* [PROBLEM STATEMENT] Please copy, exactly as they appear below, the lines from the one containing "def execReadAdsr1State (s" through the one containing "ADSR3.DECAY (R302, R402). -/".

* [DATA PROVIDED]

Segment Open

-- ==== Sys2Proof/Machine/RowsAdsr.lean ====
section
/-! DEFINITION. The register rows of unit ADSR (10_state.md R54): WRITE_PARAM and READ_PARAM of one
address each (40_voice.md R302, R303). -/

namespace Sys2Proof.Machine

/-- WRITE ADSR1.ATTACK (R302, R401). -/
def execWriteAdsr1Attack (v : RegVal) (s : State) : Host.Outcome State Fault Refusal := runWrite 0xD00 v s

/-- READ ADSR1.ATTACK (R303, R401). -/
def execReadAdsr1Attack (s : State) : Host.Outcome State Fault Refusal := runRead 0xD00 s

/-- WRITE ADSR1.DECAY (R302, R402). -/
def execWriteAdsr1Decay (v : RegVal) (s : State) : Host.Outcome State Fault Refusal := runWrite 0xD01 v s

/-- READ ADSR1.DECAY (R303, R402). -/
def execReadAdsr1Decay (s : State) : Host.Outcome State Fault Refusal := runRead 0xD01 s

/-- WRITE ADSR1.SUSTAIN (R302, R404). -/
def execWriteAdsr1Sustain (v : RegVal) (s : State) : Host.Outcome State Fault Refusal := runWrite 0xD02 v s

/-- READ ADSR1.SUSTAIN (R303, R404). -/
def execReadAdsr1Sustain (s : State) : Host.Outcome State Fault Refusal := runRead 0xD02 s

/-- WRITE ADSR1.RELEASE (R302, R403). -/
def execWriteAdsr1Release (v : RegVal) (s : State) : Host.Outcome State Fault Refusal := runWrite 0xD03 v s

/-- READ ADSR1.RELEASE (R303, R403). -/
def execReadAdsr1Release (s : State) : Host.Outcome State Fault Refusal := runRead 0xD03 s

/-- WRITE ADSR1.SEND1 (R302, R417). -/
def execWriteAdsr1Send1 (v : RegVal) (s : State) : Host.Outcome State Fault Refusal := runWrite 0xD04 v s

/-- READ ADSR1.SEND1 (R303, R417). -/
def execReadAdsr1Send1 (s : State) : Host.Outcome State Fault Refusal := runRead 0xD04 s

/-- WRITE ADSR1.SEND2 (R302, R417). -/
def execWriteAdsr1Send2 (v : RegVal) (s : State) : Host.Outcome State Fault Refusal := runWrite 0xD05 v s

/-- READ ADSR1.SEND2 (R303, R417). -/
def execReadAdsr1Send2 (s : State) : Host.Outcome State Fault Refusal := runRead 0xD05 s

/-- READ ADSR1.STATE (R303, R400). -/
def execReadAdsr1State (s : State) : Host.Outcome State Fault Refusal := runRead 0xD08 s

/-- WRITE ADSR2.ATTACK (R302, R401). -/
def execWriteAdsr2Attack (v : RegVal) (s : State) : Host.Outcome State Fault Refusal := runWrite 0xD10 v s

/-- READ ADSR2.ATTACK (R303, R401). -/
def execReadAdsr2Attack (s : State) : Host.Outcome State Fault Refusal := runRead 0xD10 s

/-- WRITE ADSR2.DECAY (R302, R402). -/
def execWriteAdsr2Decay (v : RegVal) (s : State) : Host.Outcome State Fault Refusal := runWrite 0xD11 v s

/-- READ ADSR2.DECAY (R303, R402). -/
def execReadAdsr2Decay (s : State) : Host.Outcome State Fault Refusal := runRead 0xD11 s

/-- WRITE ADSR2.SUSTAIN (R302, R404). -/
def execWriteAdsr2Sustain (v : RegVal) (s : State) : Host.Outcome State Fault Refusal := runWrite 0xD12 v s

/-- READ ADSR2.SUSTAIN (R303, R404). -/
def execReadAdsr2Sustain (s : State) : Host.Outcome State Fault Refusal := runRead 0xD12 s

/-- WRITE ADSR2.RELEASE (R302, R403). -/
def execWriteAdsr2Release (v : RegVal) (s : State) : Host.Outcome State Fault Refusal := runWrite 0xD13 v s

/-- READ ADSR2.RELEASE (R303, R403). -/
def execReadAdsr2Release (s : State) : Host.Outcome State Fault Refusal := runRead 0xD13 s

/-- WRITE ADSR2.SEND1 (R302, R417). -/
def execWriteAdsr2Send1 (v : RegVal) (s : State) : Host.Outcome State Fault Refusal := runWrite 0xD14 v s

/-- READ ADSR2.SEND1 (R303, R417). -/
def execReadAdsr2Send1 (s : State) : Host.Outcome State Fault Refusal := runRead 0xD14 s

/-- WRITE ADSR2.SEND2 (R302, R417). -/
def execWriteAdsr2Send2 (v : RegVal) (s : State) : Host.Outcome State Fault Refusal := runWrite 0xD15 v s

/-- READ ADSR2.SEND2 (R303, R417). -/
def execReadAdsr2Send2 (s : State) : Host.Outcome State Fault Refusal := runRead 0xD15 s

/-- READ ADSR2.STATE (R303, R400). -/
def execReadAdsr2State (s : State) : Host.Outcome State Fault Refusal := runRead 0xD18 s

/-- WRITE ADSR3.ATTACK (R302, R401). -/
def execWriteAdsr3Attack (v : RegVal) (s : State) : Host.Outcome State Fault Refusal := runWrite 0xD20 v s

/-- READ ADSR3.ATTACK (R303, R401). -/
def execReadAdsr3Attack (s : State) : Host.Outcome State Fault Refusal := runRead 0xD20 s

/-- WRITE ADSR3.DECAY (R302, R402). -/
def execWriteAdsr3Decay (v : RegVal) (s : State) : Host.Outcome State Fault Refusal := runWrite 0xD21 v s

/-- READ ADSR3.DECAY (R303, R402). -/
def execReadAdsr3Decay (s : State) : Host.Outcome State Fault Refusal := runRead 0xD21 s

/-- WRITE ADSR3.SUSTAIN (R302, R404). -/
def execWriteAdsr3Sustain (v : RegVal) (s : State) : Host.Outcome State Fault Refusal := runWrite 0xD22 v s

/-- READ ADSR3.SUSTAIN (R303, R404). -/
def execReadAdsr3Sustain (s : State) : Host.Outcome State Fault Refusal := runRead 0xD22 s

/-- WRITE ADSR3.RELEASE (R302, R403). -/
def execWriteAdsr3Release (v : RegVal) (s : State) : Host.Outcome State Fault Refusal := runWrite 0xD23 v s

/-- READ ADSR3.RELEASE (R303, R403). -/
def execReadAdsr3Release (s : State) : Host.Outcome State Fault Refusal := runRead 0xD23 s

/-- WRITE ADSR3.SEND1 (R302, R417). -/
def execWriteAdsr3Send1 (v : RegVal) (s : State) : Host.Outcome State Fault Refusal := runWrite 0xD24 v s

/-- READ ADSR3.SEND1 (R303, R417). -/
def execReadAdsr3Send1 (s : State) : Host.Outcome State Fault Refusal := runRead 0xD24 s

/-- WRITE ADSR3.SEND2 (R302, R417). -/
def execWriteAdsr3Send2 (v : RegVal) (s : State) : Host.Outcome State Fault Refusal := runWrite 0xD25 v s

/-- READ ADSR3.SEND2 (R303, R417). -/
def execReadAdsr3Send2 (s : State) : Host.Outcome State Fault Refusal := runRead 0xD25 s

/-- READ ADSR3.STATE (R303, R400). -/
def execReadAdsr3State (s : State) : Host.Outcome State Fault Refusal := runRead 0xD28 s

/-- WRITE ADSR4.ATTACK (R302, R401). -/
def execWriteAdsr4Attack (v : RegVal) (s : State) : Host.Outcome State Fault Refusal := runWrite 0xD30 v s

/-- READ ADSR4.ATTACK (R303, R401). -/
def execReadAdsr4Attack (s : State) : Host.Outcome State Fault Refusal := runRead 0xD30 s

/-- WRITE ADSR4.DECAY (R302, R402). -/
def execWriteAdsr4Decay (v : RegVal) (s : State) : Host.Outcome State Fault Refusal := runWrite 0xD31 v s

/-- READ ADSR4.DECAY (R303, R402). -/
def execReadAdsr4Decay (s : State) : Host.Outcome State Fault Refusal := runRead 0xD31 s

/-- WRITE ADSR4.SUSTAIN (R302, R404). -/
def execWriteAdsr4Sustain (v : RegVal) (s : State) : Host.Outcome State Fault Refusal := runWrite 0xD32 v s

/-- READ ADSR4.SUSTAIN (R303, R404). -/
def execReadAdsr4Sustain (s : State) : Host.Outcome State Fault Refusal := runRead 0xD32 s

/-- WRITE ADSR4.RELEASE (R302, R403). -/
def execWriteAdsr4Release (v : RegVal) (s : State) : Host.Outcome State Fault Refusal := runWrite 0xD33 v s

/-- READ ADSR4.RELEASE (R303, R403). -/
def execReadAdsr4Release (s : State) : Host.Outcome State Fault Refusal := runRead 0xD33 s

/-- WRITE ADSR4.SEND1 (R302, R417). -/
def execWriteAdsr4Send1 (v : RegVal) (s : State) : Host.Outcome State Fault Refusal := runWrite 0xD34 v s

/-- READ ADSR4.SEND1 (R303, R417). -/
def execReadAdsr4Send1 (s : State) : Host.Outcome State Fault Refusal := runRead 0xD34 s

/-- WRITE ADSR4.SEND2 (R302, R417). -/
def execWriteAdsr4Send2 (v : RegVal) (s : State) : Host.Outcome State Fault Refusal := runWrite 0xD35 v s

/-- READ ADSR4.SEND2 (R303, R417). -/
def execReadAdsr4Send2 (s : State) : Host.Outcome State Fault Refusal := runRead 0xD35 s

/-- READ ADSR4.STATE (R303, R400). -/
def execReadAdsr4State (s : State) : Host.Outcome State Fault Refusal := runRead 0xD38 s

/-- WRITE ADSR5.ATTACK (R302, R401). -/
def execWriteAdsr5Attack (v : RegVal) (s : State) : Host.Outcome State Fault Refusal := runWrite 0xD40 v s

/-- READ ADSR5.ATTACK (R303, R401). -/
def execReadAdsr5Attack (s : State) : Host.Outcome State Fault Refusal := runRead 0xD40 s

/-- WRITE ADSR5.DECAY (R302, R402). -/
def execWriteAdsr5Decay (v : RegVal) (s : State) : Host.Outcome State Fault Refusal := runWrite 0xD41 v s

/-- READ ADSR5.DECAY (R303, R402). -/
def execReadAdsr5Decay (s : State) : Host.Outcome State Fault Refusal := runRead 0xD41 s

/-- WRITE ADSR5.SUSTAIN (R302, R404). -/
def execWriteAdsr5Sustain (v : RegVal) (s : State) : Host.Outcome State Fault Refusal := runWrite 0xD42 v s

/-- READ ADSR5.SUSTAIN (R303, R404). -/
def execReadAdsr5Sustain (s : State) : Host.Outcome State Fault Refusal := runRead 0xD42 s

/-- WRITE ADSR5.RELEASE (R302, R403). -/
def execWriteAdsr5Release (v : RegVal) (s : State) : Host.Outcome State Fault Refusal := runWrite 0xD43 v s

/-- READ ADSR5.RELEASE (R303, R403). -/
def execReadAdsr5Release (s : State) : Host.Outcome State Fault Refusal := runRead 0xD43 s

/-- WRITE ADSR5.SEND1 (R302, R417). -/
def execWriteAdsr5Send1 (v : RegVal) (s : State) : Host.Outcome State Fault Refusal := runWrite 0xD44 v s

/-- READ ADSR5.SEND1 (R303, R417). -/
def execReadAdsr5Send1 (s : State) : Host.Outcome State Fault Refusal := runRead 0xD44 s

/-- WRITE ADSR5.SEND2 (R302, R417). -/
def execWriteAdsr5Send2 (v : RegVal) (s : State) : Host.Outcome State Fault Refusal := runWrite 0xD45 v s

/-- READ ADSR5.SEND2 (R303, R417). -/
def execReadAdsr5Send2 (s : State) : Host.Outcome State Fault Refusal := runRead 0xD45 s

/-- READ ADSR5.STATE (R303, R400). -/
def execReadAdsr5State (s : State) : Host.Outcome State Fault Refusal := runRead 0xD48 s

end Sys2Proof.Machine
end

Segment Closed

* [EXERCISE OUTPUT]
def execReadAdsr1State (s : State) : Host.Outcome State Fault Refusal := runRead 0xD08 s

/-- WRITE ADSR2.ATTACK (R302, R401). -/
def execWriteAdsr2Attack (v : RegVal) (s : State) : Host.Outcome State Fault Refusal := runWrite 0xD10 v s

/-- READ ADSR2.ATTACK (R303, R401). -/
def execReadAdsr2Attack (s : State) : Host.Outcome State Fault Refusal := runRead 0xD10 s

/-- WRITE ADSR2.DECAY (R302, R402). -/
def execWriteAdsr2Decay (v : RegVal) (s : State) : Host.Outcome State Fault Refusal := runWrite 0xD11 v s

/-- READ ADSR2.DECAY (R303, R402). -/
def execReadAdsr2Decay (s : State) : Host.Outcome State Fault Refusal := runRead 0xD11 s

/-- WRITE ADSR2.SUSTAIN (R302, R404). -/
def execWriteAdsr2Sustain (v : RegVal) (s : State) : Host.Outcome State Fault Refusal := runWrite 0xD12 v s

/-- READ ADSR2.SUSTAIN (R303, R404). -/
def execReadAdsr2Sustain (s : State) : Host.Outcome State Fault Refusal := runRead 0xD12 s

/-- WRITE ADSR2.RELEASE (R302, R403). -/
def execWriteAdsr2Release (v : RegVal) (s : State) : Host.Outcome State Fault Refusal := runWrite 0xD13 v s

/-- READ ADSR2.RELEASE (R303, R403). -/
def execReadAdsr2Release (s : State) : Host.Outcome State Fault Refusal := runRead 0xD13 s

/-- WRITE ADSR2.SEND1 (R302, R417). -/
def execWriteAdsr2Send1 (v : RegVal) (s : State) : Host.Outcome State Fault Refusal := runWrite 0xD14 v s

/-- READ ADSR2.SEND1 (R303, R417). -/
def execReadAdsr2Send1 (s : State) : Host.Outcome State Fault Refusal := runRead 0xD14 s

/-- WRITE ADSR2.SEND2 (R302, R417). -/
def execWriteAdsr2Send2 (v : RegVal) (s : State) : Host.Outcome State Fault Refusal := runWrite 0xD15 v s

/-- READ ADSR2.SEND2 (R303, R417). -/
def execReadAdsr2Send2 (s : State) : Host.Outcome State Fault Refusal := runRead 0xD15 s

/-- READ ADSR2.STATE (R303, R400). -/
def execReadAdsr2State (s : State) : Host.Outcome State Fault Refusal := runRead 0xD18 s

/-- WRITE ADSR3.ATTACK (R302, R401). -/
def execWriteAdsr3Attack (v : RegVal) (s : State) : Host.Outcome State Fault Refusal := runWrite 0xD20 v s

/-- READ ADSR3.ATTACK (R303, R401). -/
def execReadAdsr3Attack (s : State) : Host.Outcome State Fault Refusal := runRead 0xD20 s

/-- WRITE ADSR3.DECAY (R302, R402). -/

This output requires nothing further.